16.4 Social Impact

To make predictions on data, the provenance of the data or data lineage – where the data came from and how it was manipulated – can make a difference between a good prediction and nonsense. Provenance is typically recorded as metadata – data about the data – including:

  • Who collected each piece of data? What are their credentials?

  • Who transcribed the information?

  • What was the protocol used to collect the data? Was the data chosen at random or chosen because it was interesting or some other reason?

  • What were the controls? What was manipulated, when?

  • What sensors were used? What is their reliability and operating range?

  • What processing has been done to the data?

Such metadata is needed for environmental, geospatial, and social data – data about the Earth – that is collected by people and used for environmental decision making [Gil et al., 2019].

This is particularly important if the data should be FAIR [Wilkinson et al., 2016]:

  • Findable – the (meta)data uses unique persistent identifiers, such as IRIs.

  • Accessible – the data is available using free and open protocols, and the metadata is accessible even when the data is not.

  • Interoperable – the vocabulary is defined using formal knowledge representation languages (ontologies).

  • Reusable – the data uses rich metadata, including provenance, and an appropriate open license, so that the community can use the data.

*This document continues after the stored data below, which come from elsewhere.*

-- ==== Sys2Proof/Machine/Operands.lean ====
section
/-! DEFINITION. The records the part reads: the Setup Block, the command record and the buffer descriptor, field by field
from the bytes of a read (chapter 10), with the checks made on their values. -/

namespace Sys2Proof.Machine

/-- The `w`-bit field whose first byte lies at byte offset `off` of the bytes read. Little-endian (R180): byte `i` of the
read stands in bits `8*i+7` to `8*i`. -/
def fieldAt (d : ReadData) (off w : Nat) : BitVec w := d.extractLsb' (8 * off) w

/-- An address is a multiple of 64: its low six bits are 0. -/
def aligned64 (a : Addr) : Bool := a.extractLsb' 0 6 == 0#6

/-! ### Setup Block -/

/-- The Setup Block (Table 10-1). Reserved bytes are not read. -/
def setupOf (d : ReadData) : Setup where
  cqBase := fieldAt d 0x00 64
  bqBase := fieldAt d 0x08 64
  eqBase := fieldAt d 0x10 64
  cqSizeCode := (fieldAt d 0x18 8).toNat
  bqSizeCode := (fieldAt d 0x19 8).toNat
  eqSizeCode := (fieldAt d 0x1A 8).toNat
  threshold := (fieldAt d 0x1C 16).toNat
  holdoff := (fieldAt d 0x20 32).toNat
  responseLimit := (fieldAt d 0x24 32).toNat

/-- Every value of the Setup Block is legal (R170). -/
def Setup.legal (b : Setup) : Bool :=
  aligned64 b.cqBase && aligned64 b.bqBase && aligned64 b.eqBase &&
  decide (4 ≤ b.cqSizeCode) && decide (b.cqSizeCode ≤ 12) &&
  decide (4 ≤ b.bqSizeCode) && decide (b.bqSizeCode ≤ 12) &&
  decide (5 ≤ b.eqSizeCode) && decide (b.eqSizeCode ≤ 13) &&
  decide (1 ≤ b.threshold) && decide (b.threshold ≤ 255) &&
  decide (b.holdoff ≤ Config.max24) && decide (b.responseLimit ≤ Config.max24)

/-! ### Command record -/

/-- The command record with its fields as read (Table 10-2). -/
def commandRecordOf (d : ReadData) : CommandRecord where
  kind := fieldAt d 0x00 8
  watchId := fieldAt d 0x01 8
  tag := fieldAt d 0x02 16
  slot := fieldAt d 0x04 8
  test := fieldAt d 0x05 8
  sense := fieldAt d 0x06 8
  mode := fieldAt d 0x07 8
  mask := fieldAt d 0x08 32
  value := fieldAt d 0x0C 32
  fieldOffset := fieldAt d 0x10 8
  fieldWidth := fieldAt d 0x11 8
  predecessor := fieldAt d 0x12 8
  options := fieldAt d 0x13 8
  low := fieldAt d 0x14 32
  high := fieldAt d 0x18 32
  skip := fieldAt d 0x1C 32
  window := fieldAt d 0x20 32
  pre := fieldAt d 0x24 16
  post := fieldAt d 0x26 16
  snapshotAddress := fieldAt d 0x28 64

/-- The kind a kind code names (Table 10-3); none for 0x00 and 0x0A–0xFF (R181). -/
def kindOf (b : Byte) : Option CommandKind :=
  match b.toNat with
  | 0x01 => some .nop
  | 0x02 => some .load
  | 0x03 => some .arm
  | 0x04 => some .disarm
  | 0x05 => some .free
  | 0x06 => some .snapshot
  | 0x07 => some .start
  | 0x08 => some .stop
  | 0x09 => some .cancel
  | _ => none

/-- The watch a watch id field names: 0–63; none for NONE and every other value (R181). -/
def watchOf (b : Byte) : Option WatchId := if h : b.toNat < 64 then some ⟨b.toNat, h⟩ else none

/-- The slots a CANCEL's slot field names: one of 0–3, or every slot for ALL; none for every other value (R181). -/
def slotsOf (b : Byte) : Option (List SlotId) :=
  if h : b.toNat < 4 then some [⟨b.toNat, h⟩] else if b = 0xFF then some [0, 1, 2, 3] else none

/-- The predecessor a predecessor field names (Table 10-3): the outer Option is none for an encoding that is neither
0–63 nor NONE. -/
def predecessorOf (b : Byte) : Option (Option WatchId) :=
  if b = 0xFF then some none else (watchOf b).map some

/-- Test encodings (Table 10-3). -/
def testOf (b : Byte) : Option TestKind :=
  if b = 0 then some .masked else if b = 1 then some .range else none

/-- Sense encodings (Table 10-3). -/
def senseOf (b : Byte) : Option Sense :=
  if b = 0 then some .level else if b = 1 then some .enter else if b = 2 then some .leave else none

/-- Mode encodings (Table 10-3). -/
def modeOf (b : Byte) : Option Mode :=
  if b = 0 then some .single else if b = 1 then some .repeated else none

/-- The option bits of the options byte (Table 10-2). -/
def CommandRecord.relatch (r : CommandRecord) : Bool := r.options.getLsbD 0
/-- The option bits of the options byte (Table 10-2). -/
def CommandRecord.capture (r : CommandRecord) : Bool := r.options.getLsbD 1
/-- The option bits of the options byte (Table 10-2). -/
def CommandRecord.halt (r : CommandRecord) : Bool := r.options.getLsbD 2

/-- The checks of R3 on the fields of a RANGE test. -/
def CommandRecord.rangeFieldsLegal (r : CommandRecord) : Bool :=
  decide (r.fieldOffset.toNat ≤ 31) && decide (1 ≤ r.fieldWidth.toNat) && decide (r.fieldWidth.toNat ≤ 32) &&
  decide (r.fieldOffset.toNat + r.fieldWidth.toNat ≤ 32) &&
  decide (r.high.toNat < 2 ^ r.fieldWidth.toNat) && decide (r.low.toNat ≤ r.high.toNat)

/-- The configuration a LOAD record asks for, with the fields that do not apply stored as 0 or no (R2); none when a field
that applies is out of range (R3), which is BAD_FIELD. -/
def CommandRecord.config (r : CommandRecord) : Option WatchConfig :=
  match testOf r.test, senseOf r.sense, modeOf r.mode, predecessorOf r.predecessor with
  | some t, some se, some m, some p =>
    if (t == .range && !r.rangeFieldsLegal) || decide (Config.max24 < r.skip.toNat) || (r.relatch && p == none)
        || (r.capture && decide (Config.maxPre < r.pre.toNat)) then none
    else some
      { test := t
        mask := if t = .masked then r.mask else 0
        value := if t = .masked then r.value else 0
        fieldOffset := if t = .range then r.fieldOffset.toNat else 0
        fieldWidth := if t = .range then r.fieldWidth.toNat else 0
        low := if t = .range then r.low.toNat else 0
        high := if t = .range then r.high.toNat else 0
        sense := se
        mode := m
        skip := r.skip.toNat
        window := r.window.toNat
        predecessor := p
        relatch := r.relatch
        capture := r.capture
        pre := if r.capture then r.pre.toNat else 0
        post := if r.capture then r.post.toNat else 0
        halt := r.halt }
  | _, _, _, _ => none

/-- The kinds that read the watch id field (Table 7-1). -/
def CommandKind.namesWatch : CommandKind → Bool
  | .load | .arm | .disarm | .free | .snapshot => true
  | .nop | .start | .stop | .cancel => false

/-- The checks common to all kinds, in the order of R138: the status of the first that fails, if one does. -/
def CommandRecord.takeRefusal (r : CommandRecord) : Option CmdStatus :=
  match kindOf r.kind with
  | none => some .badKind
  | some k =>
    if k.namesWatch && (watchOf r.watchId).isNone then some .badWatch
    else if k == .cancel && (slotsOf r.slot).isNone then some .badSlot
    else if k == .snapshot && !aligned64 r.snapshotAddress then some .badField
    else none

/-- The detail of a command's CMD_DONE (R141): the field as read, or absent. -/
def CommandRecord.detail (r : CommandRecord) : Option Byte :=
  match kindOf r.kind with
  | some .load | some .arm | some .disarm | some .free | some .snapshot => some r.watchId
  | some .cancel => some r.slot
  | some .nop | some .start | some .stop | none => none

/-! ### Buffer descriptor -/

/-- Descriptor `i` of a batch, its fields as read (Table 10-4). -/
def descriptorAt (d : ReadData) (i : Nat) : Descriptor where
  address := fieldAt d (16 * i) 64
  capacity := (fieldAt d (16 * i + 8) 24).toNat
  tag := fieldAt d (16 * i + 12) 32

/-- The checks of R103, in order: the reason of the first that fails, if one does. -/
def Descriptor.reject (d : Descriptor) : Option RejectReason :=
  if d.capacity = 0 then some .zeroCapacity
  else if Config.maxCapacity < d.capacity then some .overCapacity
  else if !aligned64 d.address then some .misaligned
  else none

end Sys2Proof.Machine
end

Data repositories based on these principles are available for many areas including Earth observations [NASA, 2022], social sciences [King, 2007], computational workflows [Goble et al., 2020], and all research domains [Springer Nature, 2022]. FAIR data is an important part of modern data-driven science, however, some researchers that have commercial or military reasons to think of themselves as being in competition with one another may have an incentive to not follow FAIR guidelines.

Stodden et al. [2016], Gil et al. [2017], and Sikos et al. [2021] overview ways to enhance reproducibility in data science. Gebru et al. [2021] propose 57 questions about the content of a dataset and the workflow used to produce it.